Compare different Embeddings
OCR that extract text from image of hindi and english
Identify and extract key entities from text
Multimodal retrieval using llamaindex/vdr-2b-multi-v1
Ask questions about a document and get answers
Analyze documents to extract and structure text
Find information using text queries
Parse documents to extract structured information
Find relevant text chunks from documents based on queries
Extract handwritten text from images
Extract text from document images
Analyze legal PDFs and answer questions
Process text to extract entities and details
Embeddings Comparator is a tool designed to compare different embeddings, enabling users to analyze and understand how various models represent data. It is particularly useful for searching and summarizing documents using embeddings, making it an essential resource for tasks involving extracting text from scanned documents. By leveraging embeddings, the tool provides insights into how different models perform and represent textual information.

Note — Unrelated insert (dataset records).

/-! ## DEC and ENC (44_commands.md, 43_adaptive.md) -/

/-- R236, PREDICTIVE: DEC completes when its checks pass, its blocks are written and each decodes. It then holds the outputs in SRAM
at their absolute positions, the last history and the moved cursor for each selected channel, and leaves all else. -/
def Obligations.DecDecodesThePlannedBlocks : Prop :=
  ∀ (s : State) (sel : ChanSel) (cnt : Count) (outs : Nat → List Int) (last : Nat → Int × Int),
    s.Inv → s.CodecReady sel cnt → s.kind = .predictive →
    (∀ c ∈ s.selected sel, ∃ bs, s.blocksToDecode cnt c = some bs ∧ decodeBlocks (s.hist c) bs = some (outs c, last c)) →
    ∃ t, exec (.dec sel cnt) s = .next t ∧
      (∀ c ∈ s.selected sel,
        t.chan c = { hist0 := toSample (last c).1, hist1 := toSample (last c).2,
                     cursor := BitVec.ofNat 32 (s.cursorOf c + s.countFor cnt c), ast := (s.chan c).ast } ∧
        ∀ i < 30 * s.countFor cnt c,
          Mem.get t.sram (c * s.nsamp + 30 * s.cursorOf c + i) = ((outs c)[i]?).map toSample) ∧
      (∀ c, c ∉ s.selected sel → t.chan c = s.chan c) ∧
      (∀ a, (∀ c ∈ s.selected sel, a < c * s.nsamp + 30 * s.cursorOf c ∨
          c * s.nsamp + 30 * (s.cursorOf c + s.countFor cnt c) ≤ a) → Mem.get t.sram a = Mem.get s.sram a) ∧
      t = { s with ch := t.ch, sram := t.sram, busy := false, err := false, errCode := .ok, errCh := 0#8, errBlk := 0#32 }

/-- R237, R264: the first failing block, in channel and block order, ends a PREDICTIVE DEC as INVALID_BLOCK at that block. -/
def Obligations.DecStopsAtTheFirstInvalidBlock : Prop :=
  ∀ (s : State) (sel : ChanSel) (cnt : Count) (before after : List Nat) (c j : Nat) (bs : List (Vector Byte 16))
      (b : Vector Byte 16),
    s.Inv → s.CodecReady sel cnt → s.kind = .predictive → s.selected sel = before ++ c :: after →
    (∀ d ∈ before, ∃ ds r, s.blocksToDecode cnt d = some ds ∧ decodeBlocks (s.hist d) ds = some r) →
    j < s.countFor cnt c → rangesAt (s.chbOf c) 16 (16 * s.cursorOf c) j = some bs →
    (decodeBlocks (s.hist c) bs).isSome → Mem.getRange (s.chbOf c) (16 * (s.cursorOf c + j)) 16 = some b →
    4 < coefIndexOf b →
      exec (.dec sel cnt) s = .next (s.errorCompletion (.at .invalidBlock c (s.cursorOf c + j)))

/-- R68: a DEC of either kind that comes to a block with an unwritten byte faults there. That it comes to the blocks in the order of
the pseudocode of R236, and that the fault names the block, is the model's reading (log 8). -/
def Obligations.DecFaultsOnAnUnwrittenBlock : Prop :=
  ∀ (s : State) (sel : ChanSel) (cnt : Count) (before after : List Nat) (c j : Nat),
    s.Inv → s.CodecReady sel cnt → s.selected sel = before ++ c :: after →
    (∀ d ∈ before, s.decodesTo d (s.countFor cnt d)) → j < s.countFor cnt c → s.decodesTo c j →
    (∃ i < 16, Mem.get (s.chbOf c) (16 * (s.cursorOf c + j) + i) = none) →
      exec (.dec sel cnt) s = .fault (.blockUnwritten c (s.cursorOf c + j))

/-- R240, PREDICTIVE: ENC completes when its checks pass and its input samples are written. It then holds the encoder's blocks in
CHB at the cursor positions, the last committed state and the moved cursor for each selected channel, and leaves all else. -/
def Obligations.EncEncodesThePlannedBlocks : Prop :=
  ∀ (s : State) (sel : ChanSel) (cnt : Count) (run : Nat → EncodedRun),
    s.Inv → s.CodecReady sel cnt → s.kind = .predictive →
    (∀ c ∈ s.selected sel, ∃ xs, s.samplesToEncode cnt c = some xs ∧
      encodeBlocks (s.hist c) (xs.map signedSamples) = run c) →
    ∃ t, exec (.enc sel cnt) s = .next t ∧
      (∀ c ∈ s.selected sel,
        t.chan c = { hist0 := toSample (run c).hist.1, hist1 := toSample (run c).hist.2,
                     cursor := BitVec.ofNat 32 (s.cursorOf c + s.countFor cnt c), ast := (s.chan c).ast } ∧
        (∀ i < 16 * s.countFor cnt c, Mem.get (t.chbOf c) (16 * s.cursorOf c + i) = (run c).bytes[i]?) ∧
        (∀ a, a < 16 * s.cursorOf c ∨ 16 * (s.cursorOf c + s.countFor cnt c) ≤ a →
          Mem.get (t.chbOf c) a = Mem.get (s.chbOf c) a)) ∧
      (∀ c, c ∉ s.selected sel → t.chan c = s.chan c ∧ t.chbOf c = s.chbOf c) ∧
      t = { s with ch := t.ch, chb := t.chb, busy := false, err := false, errCode := .ok, errCh := 0#8, errBlk := 0#32 }

/-- R68: an ENC of either kind that comes to a block whose input has an unwritten sample faults there. That it comes to the blocks
in the order of the pseudocode of R240, and that the fault names the block, is the model's reading (log 8). -/
def Obligations.EncFaultsOnUnwrittenSamples : Prop :=
  ∀ (s : State) (sel : ChanSel) (cnt : Count) (before after : List Nat) (c j : Nat),
    s.Inv → s.CodecReady sel cnt → s.selected sel = before ++ c :: after →
    (∀ d ∈ before, s.encodesTo d (s.countFor cnt d)) → j < s.countFor cnt c → s.encodesTo c j →
    (∃ i < s.samplesPerBlock,
      Mem.get s.sram (c * s.nsamp + s.samplesPerBlock * (s.cursorOf c + j) + i) = none) →
      exec (.enc sel cnt) s = .fault (.samplesUnwritten c (s.cursorOf c + j))

/-- R218, R236, ADAPTIVE: DEC completes when its checks pass, its blocks are written and the OPEN decoder fails on none. -/
def Obligations.AdaptiveDecRunsTheOpenDecoder : Prop :=
  ∀ (s : State) (sel : ChanSel) (cnt : Count) (outs : Nat → List Sample) (last : Nat → AdState),
    s.Inv → s.CodecReady sel cnt → s.kind = .adaptive →
    (∀ c ∈ s.selected sel, ∃ bs, s.blocksToDecode cnt c = some bs ∧
      adDecodeBlocks (s.chan c).ast bs = some (outs c, last c)) →
    ∃ t, exec (.dec sel cnt) s = .next t ∧
      (∀ c ∈ s.selected sel,
        t.chan c = { s.chan c with ast := last c, cursor := BitVec.ofNat 32 (s.cursorOf c + s.countFor cnt c) } ∧
        ∀ i < Config.spbA * s.countFor cnt c,
          Mem.get t.sram (c * s.nsamp + Config.spbA * s.cursorOf c + i) = (outs c)[i]?) ∧
      (∀ c, c ∉ s.selected sel → t.chan c = s.chan c) ∧
      (∀ a, (∀ c ∈ s.selected sel, a < c * s.nsamp + Config.spbA * s.cursorOf c ∨
          c * s.nsamp + Config.spbA * (s.cursorOf c + s.countFor cnt c) ≤ a) → Mem.get t.sram a = Mem.get s.sram a) ∧
      t = { s with ch := t.ch, sram := t.sram, busy := false, err := false, errCode := .ok, errCh := 0#8, errBlk := 0#32 }

/-- R218, R240, ADAPTIVE: ENC completes when its checks pass, its input is written and the OPEN encoder fails on none. -/
def Obligations.AdaptiveEncRunsTheOpenEncoder : Prop :=
  ∀ (s : State) (sel : ChanSel) (cnt : Count) (bytes : Nat → List Byte) (last : Nat → AdState),
    s.Inv → s.CodecReady sel cnt → s.kind = .adaptive →
    (∀ c ∈ s.selected sel, ∃ xs, s.adSamplesToEncode cnt c = some xs ∧
      adEncodeBlocks (s.chan c).ast xs = some (bytes c, last c)) →
    ∃ t, exec (.enc sel cnt) s = .next t ∧
      (∀ c ∈ s.selected sel,
        t.chan c = { s.chan c with ast := last c, cursor := BitVec.ofNat 32 (s.cursorOf c + s.countFor cnt c) } ∧
        (∀ i < 16 * s.countFor cnt c, Mem.get (t.chbOf c) (16 * s.cursorOf c + i) = (bytes c)[i]?) ∧
        (∀ a, a < 16 * s.cursorOf c ∨ 16 * (s.cursorOf c + s.countFor cnt c) ≤ a →
          Mem.get (t.chbOf c) a = Mem.get (s.chbOf c) a)) ∧
      (∀ c, c ∉ s.selected sel → t.chan c = s.chan c ∧ t.chbOf c = s.chbOf c) ∧
      t = { s with ch := t.ch, chb := t.chb, busy := false, err := false, errCode := .ok, errCh := 0#8, errBlk := 0#32 }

• Multi-Model Support: Compare embeddings from various models like BERT, RoBERTa, and more. • Visualization Tools: Generate plots to understand embedding distributions and clusters. • Distance Metrics: Calculate similarity using cosine, Euclidean, and other distance metrics. • Batch Processing: Analyze multiple embeddings at once for efficient comparison. • Custom Filters: Apply filters to focus on specific parts of the data. • Export Results: Save comparisons in formats like CSV, JSON, or PDF for further analysis.
What formats does Embeddings Comparator support for input?
Embeddings Comparator supports JSON, CSV, and numpy array formats for input.
Can I customize the distance metrics used for comparison?
Yes, you can customize the distance metrics by selecting from predefined options or defining your own.
What are typical use cases for Embeddings Comparator?
Common use cases include comparing model performance, analyzing document similarity, and optimizing embedding models for specific tasks.